The forward function is also straightforward except that fc3 produces several outputs, one is the result, which is fed into another layer, but the other two outputs are the gate loss value, the other being the expert count.

We’re capturing and logging the gate loss along with other run metrics and losses.

Deepspeed initialization

Initializing deepspeed involves setting up a model_engine, optimizer and trainloader, this is where our distinct configuration options are used and we get objects that can be used in a distributed training environment with a normal training loop (we’ll see that below).

Training

The training loop is standard but is using the deepspeed components that we initialized earlier which will allow us to perform distributed training across machines or local GPUs.

The optimizer and LR schedule are bundled in the model engine object, hence it being used for producing inferences and being called for optimization or training.

Finally, we assess accuracy, which for this model is not very good. Now that we have a basic implementation that trains fast and isn’t very unorthodox or verbose, we can apply some of this to a more sophisticated architecture and see the commonalities and differences with a Resnet model for CIFAR.

MoE ResNet

In this notebook we’ll take the same implementation but applying the ResNet architecture to the problem, we can see much of the code holds steady, but we’re going to modify the model architecture.

There are two notes; the MoE layer we’re using manages the input and output sizes of our network. I am going to experiment with the experts receiving minimal pre-processing so we need to flatten our images and set the hidden_size (input and output dimensions) of our MoE layer to the image feature length (channels * height * width);

This is a quick and dirty way for us to not hard code the image attributes.

Now we’ll implement our ResNet, reusing the custom block we defined. This network is a

We’ll use the residual block defined earlier in the script to build a ResNet34 implementation. This model is mostly unremarkable except that it reshapes the image at the beginning of the forward pass, ensuring it is not a flattened tensor;

x = torch.reshape(x, (-1, self.channels, self.height, self.height))

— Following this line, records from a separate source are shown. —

-- ==== Sys2Proof/Laws/PerInstr.lean ====
section
/-! SUPPORT. Laws of the instructions as words, one lemma per constructor. -/

namespace Sys2Proof.Laws.RoundTrip

/-- The word of the instruction is well formed and decodes to the instruction (R92, R95). -/
def Statement (i : Instr) : Prop := (encode i).wf = true ∧ decode (encode i) = .ok i

theorem nop : Statement .nop := by unfold Statement; decide
theorem keygen : Statement .keygen := by unfold Statement; decide
theorem enc : Statement .enc := by unfold Statement; decide
theorem dec : Statement .dec := by unfold Statement; decide
theorem clr : Statement .clr := by unfold Statement; decide
theorem idle : Statement .idle := by unfold Statement; decide
theorem ksPc1 : Statement .ksPc1 := by unfold Statement; decide
theorem ksRnd : Statement .ksRnd := by unfold Statement; decide
theorem blkIp : Statement .blkIp := by unfold Statement; decide
theorem blkRnd : Statement .blkRnd := by unfold Statement; decide
theorem blkFp : Statement .blkFp := by unfold Statement; decide

end Sys2Proof.Laws.RoundTrip
end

This layer is reshaping because this module is a module within our larger network;

Here the resnet layers act as parameters for the moe, receiving a flattened view of the images and outputting a flattened view of the same size from the final dense layer in the network. That’s connected to a fully connected layer that outputs our 10 classes.

We can see the similarities (most of the notebook) with the simpler implementation, here most of the parameters for the model are duplicated in experts, whereas only about a layer was previously.

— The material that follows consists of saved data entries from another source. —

/-- A machine whose every step answers a next state runs for any number of steps. -/
theorem run_next {M : Host.Core} (hstep : ∀ s, ∃ t, M.step s = .next t) (n : Nat) (s : M.State) :
    ∃ t, M.run n s = .next t := by
  induction n generalizing s with
  | zero => exact ⟨s, rfl⟩
  | succ n ih =>
    obtain ⟨u, hu⟩ := hstep s
    rw [run_succ_of_step hu]
    exact ih u

/-- Settles O34, by induction on the number of steps: no step stops (`stepWith_next`). -/
theorem everyRunGoesOn : Obligations.EveryRunGoesOn := run_next (M := core) (stepWith_next exec_next)

end Sys2Proof.Machine
end

section
/-! PROOFS. The reset event (R320, R321): the platform's turn never looks at what is in progress. -/

namespace Sys2Proof.Machine

/-- What the platform's turn leaves of a state is the host's side only. -/
theorem resetCore_popTurn (s : State) :
    resetCore (popTurn s) =
      { State.reset with prog := s.prog, sched := s.sched.tail, readLog := s.readLog } :=
  rfl

/-- Settles O31: the platform's turn is the reset event, which builds its answer from `State.reset`. -/
theorem resetEventAbandonsEverything : Obligations.ResetEventAbandonsEverything := by
  intro s h
  rw [step_platform h, resetCore_popTurn]

end Sys2Proof.Machine
end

So this network is instantiated repeatedly based on how many experts we’ve flagged in our configuation.

Parallel Networks

Here, we’re making the ResNet architecture into a script we can launch from the command line.

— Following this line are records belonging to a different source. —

/-- Format SETUP: the same; a packet offered to the custom hook is told from its cell by the hook being there (R290). -/
def Obligations.SetupRoundTrip : Prop :=
  (∀ (p : Bool) (i : Instr) (w : BitVec 64), i.wf Config.chip = true → encode Config.chip i = some (.setup w) →
    (∀ f req recip, i ≠ .hCustom f req recip) → decodeBytes Config.chip .setup p (bytesOfCode Config.chip (.setup w)).2 = .ok i) ∧
  (∀ (f : SetupFields) (req : Byte) (recip : BitVec 2) (w : BitVec 64), encode Config.chip (.hCustom f req recip) = some (.setup w) →
    decodeDispatch true w = .hCustom f req recip) ∧
  (∀ (hook : Bool) (w : BitVec 64), (decodeDispatch hook w).wf Config.chip = true ∧
    encode Config.chip (decodeDispatch hook w) = some (.setup w))

/-- Formats DEVINT and EPEVT: the same; OUT data and OUT status events are told apart by CT.resid (R144, R261). A snapshot
selects its first arm in the order FRAME, DEV_STAT, EP, whatever its other bits (R140, R232). The byte form of an EPEVT pair is the
model's (log 33, DESIGN CHOICE). -/
def Obligations.EventRoundTrip : Prop :=
  (∀ (p : Bool) (i : Instr) (w : RegWord), encode Config.chip i = some (.devint w) →
    decodeBytes Config.chip .devint p (bytesOfCode Config.chip (.devint w)).2 = .ok i) ∧
  (∀ (i : Instr) (a : Byte) (st : BitVec 5), i.wf Config.chip = true → encode Config.chip i = some (.epevt a st) →
    (∀ x, i = .outDataEvent x → decodeBytes Config.chip .epevt true (bytesOfCode Config.chip (.epevt a st)).2 = .ok i) ∧
    (∀ x, i = .outStatusEvent x → decodeBytes Config.chip .epevt false (bytesOfCode Config.chip (.epevt a st)).2 = .ok i) ∧
    ((∀ x, i ≠ .outDataEvent x ∧ i ≠ .outStatusEvent x) →
      ∀ p, decodeBytes Config.chip .epevt p (bytesOfCode Config.chip (.epevt a st)).2 = .ok i)) ∧
  (∀ w : RegWord, decodeDevint Config.chip w =
    if w.getLsbD 0 then some .frameArm else if w.getLsbD 3 then some .devstatArm
    else if w.getLsbD 2 then some .endpointArm else none)

/-- R128, R129: the mapping between endpoint addresses and indices. -/
def Obligations.EndpointIndexBijection : Prop :=
  (∀ i : Idx, epIdx (epAddr i) = i) ∧
  (∀ a : Byte, a &&& 0x70#8 = 0#8 → epAddr (epIdx a) = a) ∧
  (∀ a : Byte, (epIdx a).toNat = 2 * (a.toNat % 16) + a.toNat / 128) ∧
  (∀ i : Idx, (epAddr i).toNat = 128 * (i.toNat % 2) + i.toNat / 2)

/-! ## A step runs the decoded instruction (log 4, 5, 18) -/

/-- ENG, WIRE and APP: a pending phase word, a WIRE event, an operation of APP and an act of APP run as what they are; while entry
to a pass is enabled the pass is entered first, and APP's turn waits (R230, R462, log 16). -/
def Obligations.StepRunsTurn : Prop :=
  (∀ (s : State) (w : Word), s.eng.pend = some w → s.cfg.engResponsive = true →
    (s.turns = [] → step s = exec (decodeCmdw s.cfg.toChip w).toInstr s) ∧
    (∀ ts, s.turns = .eng :: ts → step s = exec (decodeCmdw s.cfg.toChip w).toInstr { s with turns := ts })) ∧
  (∀ (s : State) (ev : WireEvent) (ts : List Turn), s.turns = .wire ev :: ts →
    step s = exec ev.toInstr { s with turns := ts }) ∧
  (∀ (s : State) (inter : List (List Move)) (ts : List Turn), s.hung = none → s.inIsr = false → s.frames = [] →
    (s.eng.devintst &&& s.eng.devinten = 0#64 ∨ s.irqMask = true →
      (∀ i : Instr, s.turns = .call i inter :: ts → i.isCall = true →
        step s = exec i { s with turns := ts, slots := inter }) ∧
      (∀ a : AppAct, s.turns = .app a inter :: ts → step s = execApp a { s with turns := ts, slots := inter })) ∧
    (s.eng.devintst &&& s.eng.devinten ≠ 0#64 → s.irqMask = false →
      (∃ i, s.turns = .call i inter :: ts) ∨ (∃ a, s.turns = .app a inter :: ts) →
      step s = .next { s with inIsr := true, snap := some s.eng.devintst, frames := [.arms 0#64] }))

/-- SEQ: the snapshot, an endpoint bit, a handler's arguments, the setup packet and a handler's operation run as the
instructions they decode to. -/
def Obligations.StepRunsSeqInstruction : Prop :=
  ∀ (s s' : State) (f : Frame) (rest : List Frame), seqTurn s s' → s.hung = none → s.frames = f :: rest →
    (∀ tested i, f = .arms tested → decodeDevint s.cfg.toChip (s.snap.getD 0#64 &&& ~~~tested) = some i →
      step s = exec i { s' with frames := .arms (tested ||| armBit s.cfg.toChip i) :: rest }) ∧
    (∀ i, f = .epEvent i → step s = exec (.endpointEvent i) { s' with frames := rest }) ∧
    (∀ a st, f = .handler a st →
      (∀ i, decodeEpevt s.cfg.toChip (decide (0 < s.ct.resid.toNat)) a st = some i → step s = exec i { s' with frames := rest }) ∧
      (decodeEpevt s.cfg.toChip (decide (0 < s.ct.resid.toNat)) a st = none → step s = .next { s' with frames := rest })) ∧
    (∀ op ops, f = .hookOps (op :: ops) → step s = exec op { s' with frames := .hookOps ops :: rest }) ∧
    (f = .dispatch → step s = exec (decodeDispatch s.hCustom.isSome (suWord s.su)) { s' with frames := rest }) ∧
    (f = .request → step s = exec (decodeSetup (suWord s.su)) { s' with frames := rest })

So far we haven’t taken much advantage of the Mixture of Experts architecture; all the training has taken place on a single GPU in the machine. If we really scale our Experts, to 40 say, we’ll run out of memory on the GPU.

Now we’ll use Deepspeed to launch the training and use a script which is very similar to our ResNet notebook. If using an NC24 it has 4 GPUs; we can scale our Expert network to 40 Experts with 10 running on each GPU.

This is governed by 3 parameters, the dist_world_size, which is discovered by deepspeed runtime, the “ — ep-world-size” which governs how many experts run on a given GPU, and “ — num-experts”, which governs how many experts we have in total.

For this run we have 4 GPUs with 10 parallel experts and 40 experts configured.

To launch a distributed run we need to activate the kernel we’ve been using;

source activate azureml_py38_PT_TF

then;

deepspeed cifar_distributed_resnet.py

This will kick off our run which will log to an AzureML experiment, allowing us to track metrics across the ranks.

This network converges and takes several hours to train;

The accuracy is still useless and terrible but I suppose we’ve demonstrated the approach.